Task instructions -
Copy out exactly the lines from the first line of the material below through the line containing "bits 15:0 -/", and nothing beyond them.

Given records -
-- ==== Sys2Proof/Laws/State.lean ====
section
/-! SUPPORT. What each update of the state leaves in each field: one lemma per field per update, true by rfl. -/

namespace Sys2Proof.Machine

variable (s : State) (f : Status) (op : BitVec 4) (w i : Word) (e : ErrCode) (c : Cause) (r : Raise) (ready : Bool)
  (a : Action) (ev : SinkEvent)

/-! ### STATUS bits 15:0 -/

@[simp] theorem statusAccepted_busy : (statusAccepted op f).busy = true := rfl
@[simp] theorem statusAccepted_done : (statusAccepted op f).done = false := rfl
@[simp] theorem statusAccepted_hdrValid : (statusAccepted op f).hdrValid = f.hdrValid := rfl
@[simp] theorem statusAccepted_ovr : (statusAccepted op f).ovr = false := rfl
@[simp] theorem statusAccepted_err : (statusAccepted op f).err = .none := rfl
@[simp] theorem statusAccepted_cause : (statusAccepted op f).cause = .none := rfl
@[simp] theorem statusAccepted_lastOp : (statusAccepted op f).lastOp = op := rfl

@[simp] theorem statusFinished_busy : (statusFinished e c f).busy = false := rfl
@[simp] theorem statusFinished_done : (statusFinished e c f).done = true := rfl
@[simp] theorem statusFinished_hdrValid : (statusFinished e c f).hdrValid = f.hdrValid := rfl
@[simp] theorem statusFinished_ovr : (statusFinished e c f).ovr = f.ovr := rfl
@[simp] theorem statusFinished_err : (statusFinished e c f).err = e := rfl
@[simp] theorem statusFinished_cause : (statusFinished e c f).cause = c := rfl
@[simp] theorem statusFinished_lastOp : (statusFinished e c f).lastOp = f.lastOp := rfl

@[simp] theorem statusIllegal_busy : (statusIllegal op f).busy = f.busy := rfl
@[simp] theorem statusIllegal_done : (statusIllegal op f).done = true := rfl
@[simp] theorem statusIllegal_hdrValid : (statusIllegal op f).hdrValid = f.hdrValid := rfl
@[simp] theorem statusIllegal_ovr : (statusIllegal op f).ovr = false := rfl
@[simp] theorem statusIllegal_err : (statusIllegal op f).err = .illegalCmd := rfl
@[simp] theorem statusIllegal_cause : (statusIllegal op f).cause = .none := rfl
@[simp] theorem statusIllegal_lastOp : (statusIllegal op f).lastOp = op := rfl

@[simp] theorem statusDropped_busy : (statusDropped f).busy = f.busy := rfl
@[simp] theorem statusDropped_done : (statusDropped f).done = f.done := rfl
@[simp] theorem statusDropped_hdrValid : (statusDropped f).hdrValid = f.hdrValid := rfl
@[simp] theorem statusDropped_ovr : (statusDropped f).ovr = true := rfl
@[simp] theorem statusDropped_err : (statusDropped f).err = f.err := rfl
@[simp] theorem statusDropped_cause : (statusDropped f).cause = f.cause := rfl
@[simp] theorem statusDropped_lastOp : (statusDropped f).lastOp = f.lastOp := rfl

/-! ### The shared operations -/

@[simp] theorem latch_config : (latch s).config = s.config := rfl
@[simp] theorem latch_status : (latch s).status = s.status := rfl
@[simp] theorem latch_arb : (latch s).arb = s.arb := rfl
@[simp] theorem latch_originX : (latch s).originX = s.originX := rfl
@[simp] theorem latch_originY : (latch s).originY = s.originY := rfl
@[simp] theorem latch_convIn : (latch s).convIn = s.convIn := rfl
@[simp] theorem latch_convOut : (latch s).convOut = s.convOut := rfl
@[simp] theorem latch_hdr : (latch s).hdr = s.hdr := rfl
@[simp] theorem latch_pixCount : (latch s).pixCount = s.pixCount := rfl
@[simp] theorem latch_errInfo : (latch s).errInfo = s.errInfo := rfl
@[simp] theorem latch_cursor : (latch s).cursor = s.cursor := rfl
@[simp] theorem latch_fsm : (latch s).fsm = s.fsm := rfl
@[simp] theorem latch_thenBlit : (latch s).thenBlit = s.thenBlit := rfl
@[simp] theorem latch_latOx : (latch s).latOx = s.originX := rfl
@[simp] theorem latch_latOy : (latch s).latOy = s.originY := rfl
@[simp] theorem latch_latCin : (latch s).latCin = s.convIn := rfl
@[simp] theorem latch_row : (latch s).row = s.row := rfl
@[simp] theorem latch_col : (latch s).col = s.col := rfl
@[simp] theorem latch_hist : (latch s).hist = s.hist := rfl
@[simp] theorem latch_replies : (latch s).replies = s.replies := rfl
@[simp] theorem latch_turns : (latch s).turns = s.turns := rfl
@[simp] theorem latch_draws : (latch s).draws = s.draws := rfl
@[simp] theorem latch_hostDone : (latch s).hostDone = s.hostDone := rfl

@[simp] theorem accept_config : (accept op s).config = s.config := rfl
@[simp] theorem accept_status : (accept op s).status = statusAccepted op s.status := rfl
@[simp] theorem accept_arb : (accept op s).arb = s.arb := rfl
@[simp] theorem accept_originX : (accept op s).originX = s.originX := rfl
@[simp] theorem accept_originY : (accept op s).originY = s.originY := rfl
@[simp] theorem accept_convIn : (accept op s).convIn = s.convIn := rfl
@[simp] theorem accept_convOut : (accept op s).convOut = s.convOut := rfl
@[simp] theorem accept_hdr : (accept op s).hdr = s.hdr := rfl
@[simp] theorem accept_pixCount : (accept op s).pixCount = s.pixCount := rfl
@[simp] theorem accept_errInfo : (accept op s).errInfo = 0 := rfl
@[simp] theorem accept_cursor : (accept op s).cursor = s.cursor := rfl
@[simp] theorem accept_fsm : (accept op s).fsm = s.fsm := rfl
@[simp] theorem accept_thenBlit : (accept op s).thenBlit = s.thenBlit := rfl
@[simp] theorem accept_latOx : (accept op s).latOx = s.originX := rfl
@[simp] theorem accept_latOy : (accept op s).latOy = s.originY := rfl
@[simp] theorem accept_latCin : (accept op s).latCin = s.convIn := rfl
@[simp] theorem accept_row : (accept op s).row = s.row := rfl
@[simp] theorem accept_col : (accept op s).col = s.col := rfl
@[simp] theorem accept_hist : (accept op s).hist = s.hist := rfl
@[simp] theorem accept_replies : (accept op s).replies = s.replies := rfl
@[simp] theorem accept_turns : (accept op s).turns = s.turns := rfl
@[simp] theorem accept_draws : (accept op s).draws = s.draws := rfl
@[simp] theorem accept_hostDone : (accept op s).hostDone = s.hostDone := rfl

Final answer -
-- ==== Sys2Proof/Laws/State.lean ====
section
/-! SUPPORT. What each update of the state leaves in each field: one lemma per field per update, true by rfl. -/

namespace Sys2Proof.Machine

variable (s : State) (f : Status) (op : BitVec 4) (w i : Word) (e : ErrCode) (c : Cause) (r : Raise) (ready : Bool)
  (a : Action) (ev : SinkEvent)

/-! ### STATUS bits 15:0 -/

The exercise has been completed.